*What is needed*
Copy verbatim the block of lines in the entries below whose first line contains "one exception primitive, spec/60_exceptions.md" and whose last line contains "namespace Sys2Proof.Machine". Leave out all other lines.

*Task material*
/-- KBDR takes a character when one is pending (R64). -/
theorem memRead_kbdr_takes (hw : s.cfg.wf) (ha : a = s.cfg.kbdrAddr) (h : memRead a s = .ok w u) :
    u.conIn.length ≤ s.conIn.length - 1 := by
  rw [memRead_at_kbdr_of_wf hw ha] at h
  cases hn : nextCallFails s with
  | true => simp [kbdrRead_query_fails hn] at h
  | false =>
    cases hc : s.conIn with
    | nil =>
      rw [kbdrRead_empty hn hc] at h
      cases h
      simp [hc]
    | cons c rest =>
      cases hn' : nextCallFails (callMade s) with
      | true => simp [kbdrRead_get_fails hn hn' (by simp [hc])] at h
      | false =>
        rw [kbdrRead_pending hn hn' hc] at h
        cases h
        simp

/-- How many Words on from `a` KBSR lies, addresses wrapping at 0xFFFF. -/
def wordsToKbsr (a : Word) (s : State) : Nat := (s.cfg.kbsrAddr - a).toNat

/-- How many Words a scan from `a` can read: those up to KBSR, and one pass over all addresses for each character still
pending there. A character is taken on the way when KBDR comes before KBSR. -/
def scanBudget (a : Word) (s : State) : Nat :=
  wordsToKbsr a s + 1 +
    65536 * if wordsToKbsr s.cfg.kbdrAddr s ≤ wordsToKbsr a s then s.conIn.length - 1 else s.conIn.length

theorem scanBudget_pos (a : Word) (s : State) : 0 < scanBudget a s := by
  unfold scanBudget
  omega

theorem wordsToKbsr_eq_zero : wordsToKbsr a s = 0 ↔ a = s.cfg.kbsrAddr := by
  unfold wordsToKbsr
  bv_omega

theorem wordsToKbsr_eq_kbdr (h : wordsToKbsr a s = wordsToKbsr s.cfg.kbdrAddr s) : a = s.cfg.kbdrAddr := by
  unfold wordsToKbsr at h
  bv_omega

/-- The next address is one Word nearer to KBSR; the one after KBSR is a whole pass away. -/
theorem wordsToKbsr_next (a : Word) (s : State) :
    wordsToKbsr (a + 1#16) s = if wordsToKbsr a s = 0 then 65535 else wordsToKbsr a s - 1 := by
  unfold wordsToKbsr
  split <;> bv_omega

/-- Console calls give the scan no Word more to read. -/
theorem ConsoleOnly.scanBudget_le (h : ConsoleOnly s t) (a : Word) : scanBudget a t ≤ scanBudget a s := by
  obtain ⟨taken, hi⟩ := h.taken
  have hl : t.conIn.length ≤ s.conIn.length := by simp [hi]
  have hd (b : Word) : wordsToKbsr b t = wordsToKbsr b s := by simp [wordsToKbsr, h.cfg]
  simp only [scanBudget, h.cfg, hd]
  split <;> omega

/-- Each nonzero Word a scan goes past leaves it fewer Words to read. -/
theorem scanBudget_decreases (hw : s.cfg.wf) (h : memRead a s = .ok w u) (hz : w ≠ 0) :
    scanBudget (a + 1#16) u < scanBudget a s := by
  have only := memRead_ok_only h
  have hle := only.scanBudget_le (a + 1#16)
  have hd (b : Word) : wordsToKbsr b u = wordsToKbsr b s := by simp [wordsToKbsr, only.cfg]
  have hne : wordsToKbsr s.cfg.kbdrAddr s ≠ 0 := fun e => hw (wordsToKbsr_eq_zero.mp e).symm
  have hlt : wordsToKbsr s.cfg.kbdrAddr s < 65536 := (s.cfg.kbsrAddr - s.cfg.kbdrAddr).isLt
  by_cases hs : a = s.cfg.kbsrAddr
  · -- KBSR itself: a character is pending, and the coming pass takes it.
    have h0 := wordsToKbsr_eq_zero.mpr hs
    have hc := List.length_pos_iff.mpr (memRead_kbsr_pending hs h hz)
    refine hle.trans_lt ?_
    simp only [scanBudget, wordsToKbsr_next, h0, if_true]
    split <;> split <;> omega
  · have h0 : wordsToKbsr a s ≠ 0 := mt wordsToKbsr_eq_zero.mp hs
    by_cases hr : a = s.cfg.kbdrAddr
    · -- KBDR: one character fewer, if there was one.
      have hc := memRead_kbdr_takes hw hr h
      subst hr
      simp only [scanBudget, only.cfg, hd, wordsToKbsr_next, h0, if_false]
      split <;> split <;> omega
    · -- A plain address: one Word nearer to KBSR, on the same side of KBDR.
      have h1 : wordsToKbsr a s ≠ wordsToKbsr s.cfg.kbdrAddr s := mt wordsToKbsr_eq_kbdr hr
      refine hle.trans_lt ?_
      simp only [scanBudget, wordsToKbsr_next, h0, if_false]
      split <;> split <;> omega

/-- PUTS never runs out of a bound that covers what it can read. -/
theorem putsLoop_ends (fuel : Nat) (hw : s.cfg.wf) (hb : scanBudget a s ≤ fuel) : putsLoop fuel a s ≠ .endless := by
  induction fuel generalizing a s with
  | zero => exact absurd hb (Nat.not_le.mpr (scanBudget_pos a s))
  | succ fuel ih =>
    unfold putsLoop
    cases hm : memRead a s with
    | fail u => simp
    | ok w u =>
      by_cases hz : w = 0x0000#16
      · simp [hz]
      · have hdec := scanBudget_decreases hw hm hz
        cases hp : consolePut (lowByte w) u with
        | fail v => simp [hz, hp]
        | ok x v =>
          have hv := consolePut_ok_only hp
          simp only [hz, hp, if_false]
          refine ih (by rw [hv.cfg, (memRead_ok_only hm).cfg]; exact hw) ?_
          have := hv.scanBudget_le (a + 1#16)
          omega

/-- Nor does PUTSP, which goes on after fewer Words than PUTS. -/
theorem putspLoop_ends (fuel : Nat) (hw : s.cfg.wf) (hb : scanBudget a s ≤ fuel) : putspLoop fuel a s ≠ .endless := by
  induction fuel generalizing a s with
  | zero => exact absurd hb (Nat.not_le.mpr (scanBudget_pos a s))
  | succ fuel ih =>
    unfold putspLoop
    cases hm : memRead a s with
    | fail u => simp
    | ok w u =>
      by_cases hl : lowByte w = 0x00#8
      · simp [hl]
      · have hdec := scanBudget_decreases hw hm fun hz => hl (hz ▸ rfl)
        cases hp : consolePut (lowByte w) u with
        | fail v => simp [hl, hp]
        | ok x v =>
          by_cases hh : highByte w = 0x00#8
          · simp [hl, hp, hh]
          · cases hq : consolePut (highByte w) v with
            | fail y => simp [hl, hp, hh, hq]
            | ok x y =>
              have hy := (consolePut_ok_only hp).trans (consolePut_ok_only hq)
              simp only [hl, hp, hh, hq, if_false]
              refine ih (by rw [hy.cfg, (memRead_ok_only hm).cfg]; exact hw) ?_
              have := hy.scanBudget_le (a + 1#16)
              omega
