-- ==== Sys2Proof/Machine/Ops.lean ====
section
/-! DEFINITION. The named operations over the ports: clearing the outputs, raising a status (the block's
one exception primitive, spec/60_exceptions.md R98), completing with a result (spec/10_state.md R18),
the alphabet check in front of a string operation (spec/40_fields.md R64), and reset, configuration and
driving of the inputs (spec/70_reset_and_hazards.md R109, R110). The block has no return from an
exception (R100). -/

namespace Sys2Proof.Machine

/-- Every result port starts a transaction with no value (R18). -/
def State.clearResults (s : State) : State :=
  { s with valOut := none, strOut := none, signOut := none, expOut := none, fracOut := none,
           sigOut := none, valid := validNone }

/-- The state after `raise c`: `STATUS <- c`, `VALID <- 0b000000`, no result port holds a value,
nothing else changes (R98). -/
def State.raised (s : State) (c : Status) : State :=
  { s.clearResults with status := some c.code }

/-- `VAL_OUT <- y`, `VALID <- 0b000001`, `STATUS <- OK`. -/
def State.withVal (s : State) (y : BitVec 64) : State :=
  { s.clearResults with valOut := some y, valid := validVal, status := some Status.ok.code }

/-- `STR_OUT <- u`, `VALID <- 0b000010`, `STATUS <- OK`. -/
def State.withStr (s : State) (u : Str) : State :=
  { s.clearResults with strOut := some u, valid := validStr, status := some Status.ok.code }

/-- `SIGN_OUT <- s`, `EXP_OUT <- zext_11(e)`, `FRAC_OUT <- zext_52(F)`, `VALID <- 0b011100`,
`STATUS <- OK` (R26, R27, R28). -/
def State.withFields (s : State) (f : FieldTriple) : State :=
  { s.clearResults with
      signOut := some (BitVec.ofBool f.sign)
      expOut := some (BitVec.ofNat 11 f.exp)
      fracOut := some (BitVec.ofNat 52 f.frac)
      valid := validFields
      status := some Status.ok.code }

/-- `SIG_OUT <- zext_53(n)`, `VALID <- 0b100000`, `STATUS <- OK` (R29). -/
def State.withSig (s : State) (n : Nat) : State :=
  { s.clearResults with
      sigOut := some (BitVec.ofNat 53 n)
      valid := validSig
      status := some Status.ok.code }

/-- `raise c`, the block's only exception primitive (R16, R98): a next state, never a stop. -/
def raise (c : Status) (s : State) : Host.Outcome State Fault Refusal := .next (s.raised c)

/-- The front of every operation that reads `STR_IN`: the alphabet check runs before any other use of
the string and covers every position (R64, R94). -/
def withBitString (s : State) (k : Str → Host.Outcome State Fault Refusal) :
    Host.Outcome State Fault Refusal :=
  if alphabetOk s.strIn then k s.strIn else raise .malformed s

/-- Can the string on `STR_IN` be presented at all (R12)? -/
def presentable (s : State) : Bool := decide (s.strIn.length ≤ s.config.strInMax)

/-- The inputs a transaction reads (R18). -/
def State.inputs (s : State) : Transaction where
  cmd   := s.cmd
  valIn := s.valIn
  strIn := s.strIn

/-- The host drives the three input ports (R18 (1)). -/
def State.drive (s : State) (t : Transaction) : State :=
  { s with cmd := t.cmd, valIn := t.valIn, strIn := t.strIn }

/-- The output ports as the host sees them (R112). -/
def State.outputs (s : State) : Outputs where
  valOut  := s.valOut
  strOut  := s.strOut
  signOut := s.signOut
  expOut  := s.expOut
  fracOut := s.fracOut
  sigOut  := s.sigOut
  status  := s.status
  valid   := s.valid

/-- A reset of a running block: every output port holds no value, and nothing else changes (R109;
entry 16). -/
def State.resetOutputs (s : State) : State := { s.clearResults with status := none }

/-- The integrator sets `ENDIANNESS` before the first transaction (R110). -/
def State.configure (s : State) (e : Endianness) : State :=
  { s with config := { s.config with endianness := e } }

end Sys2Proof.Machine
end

*Finished task*
one exception primitive, spec/60_exceptions.md R98), completing with a result (spec/10_state.md R18),
the alphabet check in front of a string operation (spec/40_fields.md R64), and reset, configuration and
driving of the inputs (spec/70_reset_and_hazards.md R109, R110). The block has no return from an
exception (R100). -/

namespace Sys2Proof.Machine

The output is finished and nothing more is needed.